31.12.2020  |  GlobeNewswire
TORONTO, Dec. 31, 2020 - Angus Mining Inc. ("Angus" or the "Corporation") reported that all matters presented for approval at its annual and special meeting of shareholders held on December 21, 2020 (the "Meeting") were approved. Each of the matters voted upon at the Meeting are discussed in detail in the Corporation's management information circular dated November 20, 2020, which is available on SEDAR at www.sedar.com.
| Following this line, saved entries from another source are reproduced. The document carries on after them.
/-! ### The tick -/

theorem delayTimer_of_exec_opFX15 {s t : State} {x : RegNum} (hx : exec (.opFX15 x) s = .next t) :
    t.delayTimer = s.reg x := by
  cases hx
  rfl

theorem soundTimer_of_exec_opFX18 {s t : State} {x : RegNum} (hx : exec (.opFX18 x) s = .next t) :
    t.soundTimer = s.reg x := by
  cases hx
  rfl

/-- The tick is the last write to either timer (R248, R249). -/
theorem State.toNat_timers_finish {t : State} (w : Word) (ht : t.fault = .none) :
    (t.finish w).delayTimer.toNat = t.delayTimer.toNat - 1 ∧
      (t.finish w).soundTimer.toNat = t.soundTimer.toNat - 1 := by
  rw [State.finish_of_none w ht]
  exact ⟨toNat_tickTimer _, toNat_tickTimer _⟩

/-- A Cycle that leaves a fault, halted or faulting, leaves both timers alone (R242, R243). -/
theorem CycleTo.timers_eq {s t : State} (h : CycleTo s t) (ht : t.fault ≠ .none) :
    t.delayTimer = s.delayTimer ∧ t.soundTimer = s.soundTimer := by
  by_cases hs : s.fault = .none
  · rw [h.eq_raiseFault hs ht]
    exact ⟨rfl, rfl⟩
  · cases h with
    | halted => exact ⟨rfl, rfl⟩
    | fetchFault hf | executed hf => exact absurd hf hs

/-- Settles O16: without a fault the word was executed, and the tick finds what FX15 or FX18 wrote, or else the
value from before. -/
theorem timersTickOncePerCycle : Obligations.TimersTickOncePerCycle := by
  intro s t h
  have hc := CycleTo.of_step h
  split
  case isTrue ht =>
    cases hc with
    | halted hf => exact absurd ht hf
    | fetchFault => cases ht
    | executed hf hp hx =>
      rw [State.finish_fault] at ht
      obtain ⟨hdelay, hsound⟩ := State.toNat_timers_finish (wordAt s.presentKeys) ht
      rw [wordAt_presentKeys] at hx
      rw [hdelay, hsound]
      constructor
      · split
        case h_1 x hi => rw [delayTimer_of_exec_opFX15 (hi ▸ hx), State.reg_presentKeys]
        case h_2 hne =>
          rw [(Effect.of_exec hx).delayTimer_eq.resolve_right fun ⟨x, hi⟩ => hne x hi,
            State.presentKeys_delayTimer]
      · split
        case h_1 x hi => rw [soundTimer_of_exec_opFX18 (hi ▸ hx), State.reg_presentKeys]
        case h_2 hne =>
          rw [(Effect.of_exec hx).soundTimer_eq.resolve_right fun ⟨x, hi⟩ => hne x hi,
            State.presentKeys_soundTimer]
  case isFalse ht =>
    obtain ⟨hdelay, hsound⟩ := hc.timers_eq ht
    exact ⟨hdelay.trans s.presentKeys_delayTimer, hsound.trans s.presentKeys_soundTimer⟩

end Sys2Proof.Machine
end

section
/-! The host's Load (R272, R273): the two branches of its size test, and the copy it makes (O7). -/

namespace Sys2Proof.Machine

theorem State.load_of_le (s : State) {bytes : List Byte} (h : bytes.length ≤ Config.maxRom) :
    s.load bytes = some (s.setMemory (s.memory.putBytes Config.programBase bytes)) :=
  if_pos (decide_eq_true h)

theorem State.load_of_gt (s : State) {bytes : List Byte} (h : Config.maxRom < bytes.length) :
    s.load bytes = none :=
  if_neg fun hwf => Nat.not_le_of_lt h (of_decide_eq_true hwf)

/-- MAX_ROM is the space from 0x200 to the end of memory (R6, R272). -/
theorem programBase_add_le_memSize {n : Nat} (h : n ≤ Config.maxRom) : Config.programBase + n ≤ Config.memSize :=
  Nat.add_le_add_left h Config.programBase

/-- Bytes put inside memory are read back, each from its own address. -/
theorem Memory.read_putBytes_inside {m : Memory} {a : Nat} {bs : List Byte} (hwf : m.wf = true)
    (h : a + bs.length ≤ Config.memSize) {i : Nat} (hi : i < bs.length) :
    (m.putBytes a bs).read (a + i) = some bs[i] :=
  Memory.read_eq_some_iff.2
    ⟨Nat.lt_of_lt_of_le (Nat.add_lt_add_left hi a) h, Memory.byte_putBytes_inside hwf h hi⟩

/-- Settles O7: a program of at most MAX_ROM bytes ends inside memory, so each of its bytes is read back, and a
longer one fails the size test. -/
theorem loadCopiesOrRejects : Obligations.LoadCopiesOrRejects := by
  intro s bytes hwf
  split
  case isTrue h =>
    have hin : Config.programBase + bytes.length ≤ Config.memSize := programBase_add_le_memSize h
    exact ⟨_, s.load_of_le h, fun _ hi => Memory.read_putBytes_inside hwf hin hi,
      fun _ ha => Memory.read_congr (Memory.byte_putBytes_outside bytes s.memory ha), rfl,
      Memory.putBytes_font _ _ _⟩
  case isFalse h => exact s.load_of_gt (Nat.lt_of_not_le h)

end Sys2Proof.Machine
end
A total of 6,895,201 common shares representing 18% of the Corporation's issued and outstanding common shares were voted by proxy in connection with the Meeting. The voting results for each matter presented at the Meeting are provided below:


1. Election of Directors

At the meeting, each of the Corporations three directors, Fraser Buchan, Donn Burchill and John McBride were re-elected to the Board and A. Murray Sinclair was newly elected to the board, each to hold office until the next annual meeting of shareholders or until their successors are elected or appointed.


Fraser Buchan
Mr. F. Buchan is currently the President and Chief Executive Officer of the Corporation. Mr. Buchan is the co-founder of Tradewind Markets, a private company that uses blockchain technology to facilitate trading, settlement, and custody of physical commodities. Mr. Buchan has served on the board of directors, as the head of corporate development, and as CEO of Castle Mountain Mining Inc., a company he founded in 2009. Mr. Buchan has also served as an executive director of Touchstone Gold, and as a director of Foxpoint Capital Corp. Prior to working in the mining business directly, Mr. Buchan was in institutional sales with GMP Europe in London, and GMP Securities in Toronto. Mr. Buchan earned a BA in Economics from McGill University in 2006.

Donn Burchill
Mr. Burchill, self-employed since 1998, has also worked as the Controller for Quest Capital Corp. from 1994 until 1997, as Chief Financial Officer for Kernow Resources & Development Ltd. from June 2009 to March 2010 and as President and Chief Executive Officer of Marchwell Ventures Ltd. from November 2011 to April 2018. Mr. Burchill received his Bachelor of Arts from the University of Victoria in 1976 and he is a Chartered Professional Accountant (CPA, CMA) since 1983. Mr. Burchill has over 25 years of public issuer experience and continues to serve as a director and officer for several public companies.

John McBride
Mr. McBride is a self-employed businessman and financier. He obtained his ICD.D corporate director designation through the Rotman Business School, and is certified by the Institute of Corporate Directors. He completed the Institute of Corporate Director’s Audit Committee Effectiveness program as well as the Institute of Corporate Directors Human Resources and Compensation Committee Effectiveness program. Since 1987, Mr. McBride has been a significant shareholder, director or advisor in several public companies; has chaired several audit committees; and has sat as an audit committee member for multiple public companies.

A. Murray Sinclair
With 35 years of business experience, Mr. Sinclair has extensive knowledge in the areas of asset backed lending, corporate restructuring, natural resources and real estate. Since December 2013, Mr. Sinclair has served as the Chief Investment Officer for Earlston Investments Corp., a private investment company. Mr. Sinclair was a founder and, prior to it being taken private, the Chairman of Sprott Resource Lending Corp., a TSX Exchange and NYSE-MKT listed resource lending corporation. From 2003 – 2013, Mr. Sinclair also held various senior management positions with Quest Capital Corp. the predecessor Company to Sprott Resource Lending Corp. Mr. Sinclair holds a Bachelor of Commerce degree from Queen’s University.


The detailed voting results were as follows:
                                                # Votes    % Votes
Nominee # Votes For % Votes For Withheld Withheld
Fraser Buchan 6,895,201 100 0 0
Donn Burchill 6,895,201 100 0 0
John McBride 6,895,201 100 0 0
A. Murray Sinclair 6,895,201 100 0 0


2. Appointment of Auditor

MNP LLP was appointed to serve as the auditor of the Corporation for the ensuing year, at remuneration to be fixed by the Board of Directors with 100% of votes cast in favour.


3. Approval of the Stock Option Plan

An ordinary resolution ratifying, confirming and approving the stock option plan of the Corporation, was approved with 100% of votes cast in favour.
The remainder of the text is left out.